**TASK PROMPT:**
Of all the lines in the records below, copy only those that contain the string "heop".

= Beginning of Section =

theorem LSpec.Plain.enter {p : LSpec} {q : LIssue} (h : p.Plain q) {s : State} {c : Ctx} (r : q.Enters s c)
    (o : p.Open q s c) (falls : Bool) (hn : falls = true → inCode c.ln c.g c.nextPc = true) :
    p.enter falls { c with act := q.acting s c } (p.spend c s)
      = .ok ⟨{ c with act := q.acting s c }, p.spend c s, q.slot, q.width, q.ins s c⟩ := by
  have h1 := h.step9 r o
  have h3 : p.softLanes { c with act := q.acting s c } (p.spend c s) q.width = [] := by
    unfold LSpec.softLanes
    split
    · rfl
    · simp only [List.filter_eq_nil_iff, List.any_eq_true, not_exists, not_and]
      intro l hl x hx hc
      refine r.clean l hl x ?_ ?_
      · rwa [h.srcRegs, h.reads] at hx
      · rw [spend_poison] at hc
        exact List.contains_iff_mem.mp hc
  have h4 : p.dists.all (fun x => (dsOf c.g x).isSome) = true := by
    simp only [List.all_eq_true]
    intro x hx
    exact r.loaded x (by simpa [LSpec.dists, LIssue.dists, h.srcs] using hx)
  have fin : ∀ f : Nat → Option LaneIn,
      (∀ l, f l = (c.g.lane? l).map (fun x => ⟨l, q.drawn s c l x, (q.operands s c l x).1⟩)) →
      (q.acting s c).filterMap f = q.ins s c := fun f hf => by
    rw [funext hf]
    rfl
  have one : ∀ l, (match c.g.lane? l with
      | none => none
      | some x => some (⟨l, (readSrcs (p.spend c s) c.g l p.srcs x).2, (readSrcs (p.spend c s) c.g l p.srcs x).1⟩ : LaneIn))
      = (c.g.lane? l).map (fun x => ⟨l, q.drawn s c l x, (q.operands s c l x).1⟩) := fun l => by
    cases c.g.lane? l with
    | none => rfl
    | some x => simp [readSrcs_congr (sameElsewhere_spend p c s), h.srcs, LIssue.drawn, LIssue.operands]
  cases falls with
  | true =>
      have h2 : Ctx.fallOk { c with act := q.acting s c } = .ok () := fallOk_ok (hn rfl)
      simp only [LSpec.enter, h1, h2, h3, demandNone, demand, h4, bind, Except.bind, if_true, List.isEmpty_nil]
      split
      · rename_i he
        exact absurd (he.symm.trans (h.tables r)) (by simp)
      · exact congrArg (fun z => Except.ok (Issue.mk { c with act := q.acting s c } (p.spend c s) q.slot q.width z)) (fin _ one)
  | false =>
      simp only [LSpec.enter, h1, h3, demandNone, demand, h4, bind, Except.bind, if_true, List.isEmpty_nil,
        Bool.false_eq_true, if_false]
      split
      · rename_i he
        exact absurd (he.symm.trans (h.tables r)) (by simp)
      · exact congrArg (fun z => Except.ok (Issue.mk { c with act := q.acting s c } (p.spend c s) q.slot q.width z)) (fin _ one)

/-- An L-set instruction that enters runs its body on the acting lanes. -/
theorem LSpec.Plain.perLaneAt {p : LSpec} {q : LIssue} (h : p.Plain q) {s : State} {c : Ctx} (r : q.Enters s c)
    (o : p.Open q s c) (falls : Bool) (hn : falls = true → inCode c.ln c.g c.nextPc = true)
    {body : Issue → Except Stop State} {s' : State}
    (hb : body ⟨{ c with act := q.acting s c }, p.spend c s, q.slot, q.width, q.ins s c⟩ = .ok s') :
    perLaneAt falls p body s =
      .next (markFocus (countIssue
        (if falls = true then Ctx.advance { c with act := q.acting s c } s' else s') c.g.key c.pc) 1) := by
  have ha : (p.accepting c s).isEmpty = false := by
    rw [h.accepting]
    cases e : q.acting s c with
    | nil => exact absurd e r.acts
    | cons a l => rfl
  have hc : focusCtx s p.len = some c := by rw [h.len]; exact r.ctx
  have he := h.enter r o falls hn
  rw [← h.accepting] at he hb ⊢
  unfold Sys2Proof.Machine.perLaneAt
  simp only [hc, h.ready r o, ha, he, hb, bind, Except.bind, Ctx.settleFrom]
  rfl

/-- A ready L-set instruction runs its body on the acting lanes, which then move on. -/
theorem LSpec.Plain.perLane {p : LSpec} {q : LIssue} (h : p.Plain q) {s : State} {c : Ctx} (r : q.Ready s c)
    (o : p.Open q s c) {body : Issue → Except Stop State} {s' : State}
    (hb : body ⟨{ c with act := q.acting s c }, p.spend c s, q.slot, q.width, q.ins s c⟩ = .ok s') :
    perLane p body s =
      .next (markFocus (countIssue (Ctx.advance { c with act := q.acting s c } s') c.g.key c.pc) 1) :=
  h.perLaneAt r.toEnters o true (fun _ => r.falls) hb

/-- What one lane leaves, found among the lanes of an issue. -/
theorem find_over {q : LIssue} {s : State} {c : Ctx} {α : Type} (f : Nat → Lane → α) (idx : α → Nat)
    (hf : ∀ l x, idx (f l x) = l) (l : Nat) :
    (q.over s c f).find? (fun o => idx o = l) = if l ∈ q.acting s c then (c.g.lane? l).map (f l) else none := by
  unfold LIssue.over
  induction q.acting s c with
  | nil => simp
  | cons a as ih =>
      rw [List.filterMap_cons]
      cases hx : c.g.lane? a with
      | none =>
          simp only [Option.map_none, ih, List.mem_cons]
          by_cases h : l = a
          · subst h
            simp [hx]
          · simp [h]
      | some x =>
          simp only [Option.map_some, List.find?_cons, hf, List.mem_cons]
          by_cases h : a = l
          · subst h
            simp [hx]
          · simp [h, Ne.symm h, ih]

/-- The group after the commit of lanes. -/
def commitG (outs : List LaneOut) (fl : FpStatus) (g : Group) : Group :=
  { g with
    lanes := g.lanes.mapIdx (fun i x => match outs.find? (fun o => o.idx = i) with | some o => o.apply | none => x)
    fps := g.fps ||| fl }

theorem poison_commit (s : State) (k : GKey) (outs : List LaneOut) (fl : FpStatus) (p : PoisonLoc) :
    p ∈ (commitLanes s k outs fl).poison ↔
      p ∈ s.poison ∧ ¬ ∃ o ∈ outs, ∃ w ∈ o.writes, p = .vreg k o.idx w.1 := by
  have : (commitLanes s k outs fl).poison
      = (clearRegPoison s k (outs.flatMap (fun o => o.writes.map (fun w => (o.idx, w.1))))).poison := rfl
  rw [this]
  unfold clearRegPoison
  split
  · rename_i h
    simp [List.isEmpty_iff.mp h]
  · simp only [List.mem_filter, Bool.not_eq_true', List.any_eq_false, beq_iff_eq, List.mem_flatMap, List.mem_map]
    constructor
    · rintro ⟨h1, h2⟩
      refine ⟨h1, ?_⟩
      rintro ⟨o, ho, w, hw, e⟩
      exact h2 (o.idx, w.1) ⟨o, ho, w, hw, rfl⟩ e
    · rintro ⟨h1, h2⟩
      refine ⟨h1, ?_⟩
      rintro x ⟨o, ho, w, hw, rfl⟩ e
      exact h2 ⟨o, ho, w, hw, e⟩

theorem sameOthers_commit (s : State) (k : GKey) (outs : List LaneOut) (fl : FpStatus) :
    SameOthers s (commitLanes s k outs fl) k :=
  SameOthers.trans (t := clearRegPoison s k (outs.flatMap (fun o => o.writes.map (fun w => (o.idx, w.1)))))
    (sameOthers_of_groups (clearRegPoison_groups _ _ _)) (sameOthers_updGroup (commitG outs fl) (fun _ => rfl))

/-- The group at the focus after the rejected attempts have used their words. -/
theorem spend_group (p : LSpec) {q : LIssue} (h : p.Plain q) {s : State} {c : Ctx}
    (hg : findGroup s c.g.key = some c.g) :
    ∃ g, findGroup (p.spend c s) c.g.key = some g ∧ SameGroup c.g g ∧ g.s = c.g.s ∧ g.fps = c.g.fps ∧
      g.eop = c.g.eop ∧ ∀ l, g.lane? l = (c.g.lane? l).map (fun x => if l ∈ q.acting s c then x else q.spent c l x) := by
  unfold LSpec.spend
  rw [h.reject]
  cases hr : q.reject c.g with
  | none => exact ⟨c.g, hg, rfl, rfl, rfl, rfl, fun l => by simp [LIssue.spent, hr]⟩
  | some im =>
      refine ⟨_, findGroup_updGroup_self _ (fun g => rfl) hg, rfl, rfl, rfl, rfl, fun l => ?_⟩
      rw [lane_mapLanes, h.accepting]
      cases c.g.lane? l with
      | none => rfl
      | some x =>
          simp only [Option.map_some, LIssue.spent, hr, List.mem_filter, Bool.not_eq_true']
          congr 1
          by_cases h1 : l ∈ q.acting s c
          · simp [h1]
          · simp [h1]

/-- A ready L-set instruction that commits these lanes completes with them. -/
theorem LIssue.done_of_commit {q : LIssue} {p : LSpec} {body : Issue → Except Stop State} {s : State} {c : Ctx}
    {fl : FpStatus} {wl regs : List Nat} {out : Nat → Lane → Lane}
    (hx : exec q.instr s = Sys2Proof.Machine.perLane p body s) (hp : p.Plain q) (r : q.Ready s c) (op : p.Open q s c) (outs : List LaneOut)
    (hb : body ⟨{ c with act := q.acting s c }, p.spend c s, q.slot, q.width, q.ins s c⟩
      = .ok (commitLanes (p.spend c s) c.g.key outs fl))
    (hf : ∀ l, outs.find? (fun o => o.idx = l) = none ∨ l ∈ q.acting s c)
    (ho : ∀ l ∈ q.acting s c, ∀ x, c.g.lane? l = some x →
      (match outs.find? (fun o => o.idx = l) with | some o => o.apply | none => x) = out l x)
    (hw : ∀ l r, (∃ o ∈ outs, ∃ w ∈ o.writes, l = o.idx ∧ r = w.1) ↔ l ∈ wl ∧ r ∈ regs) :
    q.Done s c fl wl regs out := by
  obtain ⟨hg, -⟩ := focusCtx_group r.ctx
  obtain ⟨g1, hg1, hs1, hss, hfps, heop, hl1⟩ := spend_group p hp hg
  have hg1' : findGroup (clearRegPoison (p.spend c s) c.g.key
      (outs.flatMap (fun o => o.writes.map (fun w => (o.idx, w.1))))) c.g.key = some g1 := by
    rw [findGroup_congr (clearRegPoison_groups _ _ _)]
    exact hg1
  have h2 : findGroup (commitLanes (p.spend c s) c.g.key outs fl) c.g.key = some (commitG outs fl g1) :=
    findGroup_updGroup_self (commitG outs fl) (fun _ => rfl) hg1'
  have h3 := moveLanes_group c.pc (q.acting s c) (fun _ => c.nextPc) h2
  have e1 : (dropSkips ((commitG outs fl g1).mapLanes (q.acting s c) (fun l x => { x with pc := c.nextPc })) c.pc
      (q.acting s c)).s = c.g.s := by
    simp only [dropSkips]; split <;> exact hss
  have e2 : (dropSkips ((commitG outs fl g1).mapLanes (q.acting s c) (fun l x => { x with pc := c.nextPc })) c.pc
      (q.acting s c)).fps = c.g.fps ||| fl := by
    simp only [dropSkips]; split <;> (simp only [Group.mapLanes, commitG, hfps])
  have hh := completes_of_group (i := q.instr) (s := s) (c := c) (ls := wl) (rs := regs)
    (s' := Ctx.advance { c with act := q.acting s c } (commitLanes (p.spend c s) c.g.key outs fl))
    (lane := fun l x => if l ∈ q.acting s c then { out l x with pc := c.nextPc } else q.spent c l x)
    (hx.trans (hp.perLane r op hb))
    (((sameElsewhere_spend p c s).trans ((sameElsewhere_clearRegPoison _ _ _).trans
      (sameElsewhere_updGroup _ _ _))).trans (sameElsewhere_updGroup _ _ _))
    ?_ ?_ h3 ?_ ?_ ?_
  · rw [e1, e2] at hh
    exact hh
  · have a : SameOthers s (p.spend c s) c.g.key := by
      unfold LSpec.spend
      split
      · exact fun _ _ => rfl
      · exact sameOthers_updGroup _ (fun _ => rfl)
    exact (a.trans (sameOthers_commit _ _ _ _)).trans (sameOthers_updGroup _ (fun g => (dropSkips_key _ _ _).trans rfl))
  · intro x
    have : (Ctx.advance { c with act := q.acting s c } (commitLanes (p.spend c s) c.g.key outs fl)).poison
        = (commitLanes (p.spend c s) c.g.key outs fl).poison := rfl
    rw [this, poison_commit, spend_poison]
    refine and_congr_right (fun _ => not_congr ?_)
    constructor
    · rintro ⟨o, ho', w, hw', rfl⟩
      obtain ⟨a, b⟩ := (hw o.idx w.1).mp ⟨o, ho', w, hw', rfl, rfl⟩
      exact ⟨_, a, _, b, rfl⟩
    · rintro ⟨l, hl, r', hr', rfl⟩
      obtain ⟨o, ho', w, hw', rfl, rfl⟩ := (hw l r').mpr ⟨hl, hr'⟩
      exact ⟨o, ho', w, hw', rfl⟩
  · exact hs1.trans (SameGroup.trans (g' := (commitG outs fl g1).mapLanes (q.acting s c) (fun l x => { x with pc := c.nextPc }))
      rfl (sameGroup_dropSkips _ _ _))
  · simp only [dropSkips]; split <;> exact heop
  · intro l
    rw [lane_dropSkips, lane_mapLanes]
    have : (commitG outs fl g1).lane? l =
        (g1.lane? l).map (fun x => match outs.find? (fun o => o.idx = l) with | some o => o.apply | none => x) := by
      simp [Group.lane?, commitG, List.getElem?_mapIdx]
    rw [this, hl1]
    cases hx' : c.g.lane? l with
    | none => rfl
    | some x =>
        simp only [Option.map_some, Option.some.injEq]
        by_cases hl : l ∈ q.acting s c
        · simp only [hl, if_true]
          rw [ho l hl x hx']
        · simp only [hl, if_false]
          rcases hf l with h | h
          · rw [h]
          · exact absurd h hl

= End of Section =

**RESPONSE:**
  obtain ⟨g1, hg1, hs1, hss, hfps, heop, hl1⟩ := spend_group p hp hg
  · simp only [dropSkips]; split <;> exact heop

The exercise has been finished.